◆ Assigned task: Count the lines below holding "Outcome" and answer with that number only.

[Saved data entries]
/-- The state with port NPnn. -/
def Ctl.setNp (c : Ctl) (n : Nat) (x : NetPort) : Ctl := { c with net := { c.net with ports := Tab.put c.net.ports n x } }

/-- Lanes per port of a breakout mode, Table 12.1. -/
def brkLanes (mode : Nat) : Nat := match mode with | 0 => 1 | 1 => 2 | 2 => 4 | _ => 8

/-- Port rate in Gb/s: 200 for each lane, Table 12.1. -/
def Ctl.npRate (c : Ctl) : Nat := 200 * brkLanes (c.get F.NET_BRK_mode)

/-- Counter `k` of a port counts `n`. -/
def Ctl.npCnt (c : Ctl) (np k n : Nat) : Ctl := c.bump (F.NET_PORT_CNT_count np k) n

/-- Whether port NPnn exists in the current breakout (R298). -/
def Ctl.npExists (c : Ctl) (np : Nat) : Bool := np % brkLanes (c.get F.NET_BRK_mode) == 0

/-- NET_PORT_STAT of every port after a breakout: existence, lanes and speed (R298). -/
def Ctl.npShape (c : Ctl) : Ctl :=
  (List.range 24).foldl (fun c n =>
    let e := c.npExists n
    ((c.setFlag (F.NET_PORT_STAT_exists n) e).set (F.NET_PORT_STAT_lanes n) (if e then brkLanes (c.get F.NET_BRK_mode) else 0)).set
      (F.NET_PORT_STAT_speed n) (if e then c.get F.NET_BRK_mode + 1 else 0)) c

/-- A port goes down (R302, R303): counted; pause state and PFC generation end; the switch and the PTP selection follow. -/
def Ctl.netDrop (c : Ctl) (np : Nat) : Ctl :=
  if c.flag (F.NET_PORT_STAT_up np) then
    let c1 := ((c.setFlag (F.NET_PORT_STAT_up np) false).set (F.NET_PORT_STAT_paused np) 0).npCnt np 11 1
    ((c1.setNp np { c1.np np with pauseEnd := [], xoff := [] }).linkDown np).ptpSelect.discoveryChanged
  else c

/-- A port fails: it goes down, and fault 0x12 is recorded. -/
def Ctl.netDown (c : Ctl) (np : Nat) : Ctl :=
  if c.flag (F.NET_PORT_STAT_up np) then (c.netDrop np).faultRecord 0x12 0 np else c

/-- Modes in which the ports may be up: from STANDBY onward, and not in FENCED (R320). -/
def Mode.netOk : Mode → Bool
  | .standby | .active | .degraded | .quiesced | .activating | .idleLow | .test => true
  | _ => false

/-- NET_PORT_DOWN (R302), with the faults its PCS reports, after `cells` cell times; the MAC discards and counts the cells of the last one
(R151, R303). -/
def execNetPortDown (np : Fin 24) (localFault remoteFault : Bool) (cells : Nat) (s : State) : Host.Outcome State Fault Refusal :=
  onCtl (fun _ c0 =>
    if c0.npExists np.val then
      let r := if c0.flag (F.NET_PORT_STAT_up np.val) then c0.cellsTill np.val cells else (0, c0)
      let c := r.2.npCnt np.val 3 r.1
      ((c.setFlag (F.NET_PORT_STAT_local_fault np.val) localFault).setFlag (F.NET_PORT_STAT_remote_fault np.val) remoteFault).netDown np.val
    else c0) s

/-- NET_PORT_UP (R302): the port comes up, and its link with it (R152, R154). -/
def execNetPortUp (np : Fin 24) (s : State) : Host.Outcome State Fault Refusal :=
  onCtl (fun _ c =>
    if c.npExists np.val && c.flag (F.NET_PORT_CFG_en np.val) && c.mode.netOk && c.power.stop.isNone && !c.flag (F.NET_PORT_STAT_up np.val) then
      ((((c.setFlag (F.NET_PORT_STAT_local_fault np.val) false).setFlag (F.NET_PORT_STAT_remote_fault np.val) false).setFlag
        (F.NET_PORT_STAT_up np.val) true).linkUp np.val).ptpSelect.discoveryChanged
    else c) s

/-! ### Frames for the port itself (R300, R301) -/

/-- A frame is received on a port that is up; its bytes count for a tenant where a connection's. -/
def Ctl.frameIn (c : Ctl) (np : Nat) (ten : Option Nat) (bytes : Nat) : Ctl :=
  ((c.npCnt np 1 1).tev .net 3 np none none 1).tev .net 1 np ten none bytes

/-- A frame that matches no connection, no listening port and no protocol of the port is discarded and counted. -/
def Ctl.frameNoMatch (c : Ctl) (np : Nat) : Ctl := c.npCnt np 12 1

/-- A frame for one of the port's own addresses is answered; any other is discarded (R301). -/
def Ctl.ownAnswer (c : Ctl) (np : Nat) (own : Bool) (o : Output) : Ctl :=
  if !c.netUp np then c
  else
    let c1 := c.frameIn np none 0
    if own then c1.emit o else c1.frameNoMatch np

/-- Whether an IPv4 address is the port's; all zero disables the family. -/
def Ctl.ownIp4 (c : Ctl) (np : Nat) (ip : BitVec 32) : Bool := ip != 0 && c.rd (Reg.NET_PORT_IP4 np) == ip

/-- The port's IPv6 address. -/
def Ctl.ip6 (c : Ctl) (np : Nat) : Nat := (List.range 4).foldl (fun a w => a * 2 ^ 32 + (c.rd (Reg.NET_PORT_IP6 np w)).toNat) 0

◆ Answer section: 2